Então novas drogas, tanto químicas quanto "tecnológicas", deverão necessariamente se desenvolver?
Se forem lucrativas, sim.
Parafraseando o "Manifesto Comunista", de Marx e Engels, o sr. afirma que as pessoas não suportam "o peso da sobriedade". Essa é uma característica da sociedade da sensação?
É. Marx e Engels não eram ascéticos, mas apostaram no domínio da razão sóbria, isenta de qualquer ópio físico ou metafísico.
Eram, em outras palavras, racionalistas ilusionistas, subestimaram o homem enquanto ser pulsional que nunca vai se livrar de todas as expectativas de salvação.
Não adianta recalcar tais expectativas, trata-se de lidar com elas de modo racional e reflexivo. Mas o sensacionalismo de hoje não dá espaço a tal reflexão. A metralha audiovisual torna o desvio o caminho principal.
Então a "metralhadora audiovisual" liquida a perspectiva de alguma salvação?

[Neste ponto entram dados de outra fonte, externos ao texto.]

-- ==== Sys2Proof/Certificates/Slice0/Obligations.lean ====
section
/-! DEFINITION. Certificates/Slice0/Obligations.lean: the statements for the provers. -/

open Sys2Proof
open Sys2Proof.Machine

/-! ### Encoding, the step, reset and the whole machine -/

/-- Words the spec writes out, with the instruction each stands for: fadd.f32 with B through bc=8, a backward bra, cpy under p1,
ld acquire at .dev, an mma of planes, sread of register 0x01A. (02 R48, 02 R50, 02 R52, 04 R101, 09 R231) -/
def Obligations.DecodedWords : Prop :=
  decodeTableWord 96 0x00001600001A020002020100 = some (.fadd { dst := 8, sa := 8, sb := 8, rtb := 0x68, ty := 0xB }) ∧
  decodeTableWord 96 0xFFFFFFFF0000000000C00001 = some (.bra { tslot := 3, toff := 0xFFFFFFFF }) ∧
  decodeTableWord 96 0x0C000000000687410700_0680 = some (.cpy { pred := 1, xa := 28, xb := 4, xc := 29, xd := 26, ops := 0x018000 }) ∧
  decodeTableWord 96 0x000000100000026B00818200 =
    some (.ld { dat := 6, adr := 2, space := 3, scope := 5, ord := 1, width := 2, offs := 16 }) ∧
  decodeTableWord 96 0x800372C0001810080410_01C0 =
    some (.mma { dst := 64, xa := 16, xb := 32, xc := 64, xd := 96, lu := 0xB, ops := 0x10006E }) ∧
  decodeTableWord 96 0x0000001A0400000000008380 = some (.sread { dst := 2, ty := 8, imm := 0x1A })

/-- Decode and encode agree: every well-formed instruction of the word, with every operand its fields hold, is what its own word
decodes to; and a word that decodes is the word of what it decodes to. (02 R50, 02 R51, 02 R52, 02 R55, 02 R63) -/
def Obligations.DecodeEncode : Prop :=
  (∀ (i : Instr) (w : Slot96), i.wellFormed = true → encode i = some w → decode w = .ok i) ∧
  (∀ (i : Instr) (w : Slot96), decode w = .ok i → i.wellFormed = true ∧ encode i = some w)

/-- A step runs the decoded instruction. When the next scheduler's choice fetches a line whose slot decodes to `i`, alone, with
its registers in the warp's count and no lane leaving its segment, the step is exec of `i` with the split noted as issued; a
second of a pair, which the first leaves at the issue stage as it goes on, and an event of the agenda are run the same way; that
the issue stage goes before the agenda, whose first event the step takes, is the model's choice (log 2). (02 R48, 02 R66, 02
R67, 06 R154, 06 R155, the model's log 2) -/
def Obligations.StepRunsTheInstruction : Prop := ∀ (s t : State) (k line : Nat) (w : Warp) (e : Nat) (l : Launch) (g : Workgroup)
    (i : Instr),
  let pc := (w.entry e).pc; let lw := lineWord line; let slot := pc.toNat % 8
  let issued : Issue := { warp := w.uid, entry := e, pc := pc, instr := i, second := none }
  (s.issue = none → s.agenda = [] → s.turn ≠ 0 → s.nextScheduler = some k → s.choose k = some (w, e) →
    s.launch? w.launch = some l → s.wg? w.wg = some g →
    s.fetchLine w (s.asidOf w) e pc = (t, .line line) → bitsOf lw 9 7 = 0 → (bitsOf lw 5 4).testBit slot = false →
    overlapAt (bitsOf lw 5 4) slot = none → decode (lineSlot line slot) = .ok i → (uses i).beyond w.nreg = none →
    l.packet.travel = false →
      step s = exec i { t.noteIssue w.uid e with turn := k + 2, issue := some issued }) ∧
  (∀ x, s.issue = some x → (s.ctx? x.instr.guard).isSome = true → x.marked = [] → step s = exec x.instr s) ∧
  (∀ r, s.issue = none → s.agenda = i :: r → step s = exec i { s with agenda := r }) ∧
  (∀ (c : Ctx) (z : Warp) (j : Instr), c.second = some j → ∃ x : Issue, (s.finish c z).issue = some x ∧ x.instr = j ∧
    x.pc = nextSlot c.pc ∧ x.second = none ∧ (s.finish c z).mem = s.mem)

/-- What reset leaves: the boot state with every die online and its memory path serving, nothing launched and nothing in flight,
the tick at 1, the mailbox interface negotiated at version 1 and no other; memory lists nothing, which is the canonical form,
and all 8 fabric ports are up, both the model's choice (logs 1, 10). (20 R422, 16 R350, 19 R398, the model's log 1, the model's
log 10) -/
def Obligations.ResetState : Prop :=
  State.reset.memWf ∧ State.reset.mem = [] ∧ State.reset.boot = .boot ∧ State.reset.tick = 1 ∧
  State.reset.negotiated = [1, 0, 0, 0] ∧ State.reset.dies.length = 8 ∧
  (∀ d ∈ State.reset.dies, d.st = 0 ∧ d.why = 0 ∧ d.mempath = true ∧ d.poisonedPages = []) ∧
  State.reset.launches = [] ∧ State.reset.warps = [] ∧ State.reset.accesses = [] ∧ State.reset.copies = [] ∧
  State.reset.coaches = [] ∧ State.reset.regions = [] ∧ State.reset.ports = 0xFF

/-- Every step keeps the memory's canonical form: keys strictly rising, no entry equal to what an unlisted key reads as. (13
R314, 13 R316, the model's log 1) -/
def Obligations.StepKeepsMemory : Prop := ∀ s t : State, s.memWf → step s = .next t → t.memWf

/-- No instruction and no event stops the machine: every one answers a next state in every state, and so does every step. (02
R68, 06 R164, the model's log 4) -/
def Obligations.NothingStops : Prop := (∀ (i : Instr) (s : State), ∃ t, exec i s = .next t) ∧ ∀ s : State, ∃ t, step s = .next t

/-- The fused security-version counter never falls, and only firmware's command raises it, no higher than the running image's
version; the measurement register is written by the boot ROM's verification, and cleared by a reset of the front die, and by
nothing else. (R425) -/
def Obligations.SecurityCounter : Prop := ∀ s t : State,
  let runs (i : Instr) : Prop := (∃ x, s.issue = some x ∧ x.instr = i) ∨ ∃ r, s.agenda = i :: r
  step s = .next t →
    s.fusedSvn ≤ t.fusedSvn ∧
    (t.fusedSvn ≠ s.fusedSvn → s.boot = .firmware ∧ t.fusedSvn ≤ s.svn ∧ runs (.evSvnRaise t.fusedSvn)) ∧
    (t.measurement ≠ s.measurement → (runs .evBootVerify ∧ ∃ p, s.boot = .verifying p) ∨
      (runs .evFrontDieReset ∧ t.measurement = List.replicate 48 0))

Não necessariamente. Não vivemos num mundo predeterminado. O livre arbítrio não está liquidado. As forças dominadoras sempre provocam forças de resistência, tanto em termos educacionais quanto sociais. A história continua em aberto.
O sr. é um crítico da "dupla estratégia" do Greenpeace, de criticar e condescender? Qual a implicação disso para o movimento ambientalista?
Constato, não critico a "dupla estratégia".
Observo, porém, que ela sempre indica fraqueza social. São minorias que têm necessidade de usá-la.
Organizações não governamentais como o Greenpeace agem sob as mesmas coações comerciais que as grandes empresas.
Elas têm que colaborar com forças sociais que, ao mesmo tempo, estão combatendo. Não escapam da ambiguidade. Entretanto, isso de nada serve se não arriscar o ambíguo.
A vida é sonho?
Seria bonito. Mas não é assim. A vida é um conjunto de vários estados. Um deles é o sonho. Representa o subsolo da nossa vida, É a massa de fermentação de todos os nossos desejos, planos, projetos.
Ninguém aguenta a vida sem sonho. Sem sonho não há esperança, não há humanidade.